The evident successful track record of the Maltese could not be the orphan son or daughter of an unknown parent. It could not be the unintended result of forces of coincidence. Neither could it be the result of wrong policies or half-witted leaders.

It was the result of a value based vision that guided us along the difficult and tortuous path of a very young democracy that has managed to learn both from its mistakes and from its successes. And it is precisely this “value” based approach which today seems to be at risk and which therefore requires leadership that re-ignites the vision.

Specifically, I would argue that the “common good” must remain a guiding precept for each decision that is taken. This contradicts those who – in today’s political reality check – believe that it is now no longer a matter of “common good” but a matter of “personal good”. As a result we are faced with decisions that inevitably create unfair distribution of wealth, marginalisation of the weak and vulnerable in our society, and the weakening of what is crucial for our social stability : our families, our children, our work environment and our mutual respect as human beings whose chief characteristic is our diversity.

I am confident that embracing this value based attitude will bring our politicians closer to what our European and Maltese electorates expect from our leaders. The ante-establishment, fake news, populist agenda will not be defeated if our politicians decide to clone this approach thinking that this will be a vote catcher. It will only be defeated if our electorates see a genuine policy that is aimed at improving the society in which we live, the schools where we send our children, the safety of the environments in which we live, the fairness of the workplace where we are employed, the cleanliness of the seas in which we swim, and the fairness by which each one of us is treated – including the child of a migrant from Somalia who arrived on our shores after a nightmare journey escaping from the horrors of war, famine, torture and injustice.

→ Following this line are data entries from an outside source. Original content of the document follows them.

-- ==== Sys2Proof/Config.lean ====
section
/-! DEFINITION. The implementation parameters of 00_scope R8 and the free values: draws (`any8()`, R11) and the
moves of an environment of which nothing is known (R7). A parameter the spec leaves OPEN is an opaque constant: nothing
can be proved of its value. -/

namespace Sys2Proof.Machine

/-- One move of the outside world (20_memory R62 to R64, 70 R230). A move that is not allowed where it is met is not
made (log 2). -/
inductive EnvMove where
  /-- The answer to a call of `T.open` (R56). -/
  | grant (granted : Bool)
  /-- The answer to a call of `T.close` (R57). -/
  | status (st : Status)
  /-- The event COMPLETE (R62). -/
  | complete
  /-- The event ADDRNACK (R62). -/
  | addrNack
  /-- The event DEPOSIT(b) (R63). -/
  | deposit (b : Byte)
  /-- The addressed device takes the byte the data phase of a write sends: it overwrites the cell (R68). -/
  | store
  /-- The device register space changes by itself: the device, or another bus master (R54, R67, R246). -/
  | cell (dev reg b : Byte)
  /-- The reset input is asserted (R230); with a command in flight, together with the environment (R231). -/
  | reset
deriving DecidableEq, Repr, Inhabited

end Sys2Proof.Machine

namespace Sys2Proof.Config

/-- Register offset of the accelerometer control register (R8). -/
def accCtrlReg : Byte := 0x20
/-- Register offset of the magnetometer configuration register (R8). -/
def magCfgReg : Byte := 0x60
/-- First axis output register (R8). -/
def accOutFirst : Byte := 0x28
/-- Last axis output register (R8). -/
def accOutLast : Byte := 0x2D
/-- Accelerometer identity register and its expected value (R8). -/
def accIdReg : Byte := 0x0F
def accIdVal : Byte := 0x43
/-- Magnetometer identity register and its expected value (R8). -/
def magIdReg : Byte := 0x4F
def magIdVal : Byte := 0x40

/-- Device address of the accelerometer: OPEN (R8, D7). -/
opaque accDev : Byte
/-- Device address of the magnetometer: OPEN (R8, D7). -/
opaque magDev : Byte

/-- Largest ordinal of the accelerometer output-data-rate enumeration, `N_AODR - 1` (R8). -/
def odrLast : BitVec 4 := 10
/-- Index of 400 Hz (R8, R89). -/
def i400 : BitVec 4 := 6
/-- Index of 800 Hz (R8, R89). -/
def i800 : BitVec 4 := 7
/-- Index of 1600 Hz, `I800 + 1` (R8, R89). -/
def i1600 : BitVec 4 := i800 + 1

/-- Attempts of one read command (R8). -/
def rdAttempts : Fin 3 := 2
/-- Attempts of one write command (R8). -/
def wrAttempts : Fin 3 := 1
/-- Length of every buffer the block stages (R8, D9). -/
def bufLen : Nat := 1

/-- The transport's "no-error" code: OPEN (R8, D8). -/
opaque stNoErr : Status
/-- The raw choice behind `stBusy`: any code at all. -/
opaque stBusyChoice : Status
/-- The transport's "busy" code: OPEN, but different from `stNoErr` (R8, D8). DESIGN CHOICE (log 14): a raw choice that
collides with `stNoErr` is moved by one, so that every pair of different codes remains possible. -/
def stBusy : Status := if stBusyChoice = stNoErr then stNoErr + 1 else stBusyChoice

/-- The draws `any8()` (R11): the value of the n-th draw of a run. Nothing is known of it (log 7). -/
opaque any8 : Nat → Byte

/-- The moves of an environment of which nothing is known (00_scope R7, 20_memory R64; log 1): any sequence. -/
opaque anyMove : Nat → Machine.EnvMove

end Sys2Proof.Config
end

In a very recent article dealing with the uncertainty we are facing (published in the Financial Times 17th January 2017) Mary Robinson, a former president of Ireland, stated that “…all responsible politicians, civil society and business leaders must stand firm and reassert our basic, common values of dignity for all”. She is right.

16th January 2017

One thought on “Malta’s EU Presidency – a few reflections

  • Reply Lizzie Eldridge 28th February 2017 at 9:21 am

    A very timely, pertinent and strong article which positions the uniqueness of Malta in an extremely interesting and accurate way. As a Scottish woman who’s lived in Malta for 9 years, I am always impressed by the ways in which Malta responds to situations that change very quickly, and more so for such a small island. While things are not perfect – racism exists and recent government policies on refugee status and THP led to the awful suicide of a young man last week – compared to the UK, where much more violence and death would have resulted from a very rapid change in terms of the increase of migrants living and working here, Malta should actually be quite proud of itself. As I said, things are not perfect and everything should be done to improve things for everyone here, nevertheless Malta remains, for me, an incredible and unique country in which people do actually try and look out for each other and look after each other. Inclusive policies based on humanitarian principles are always the way forward.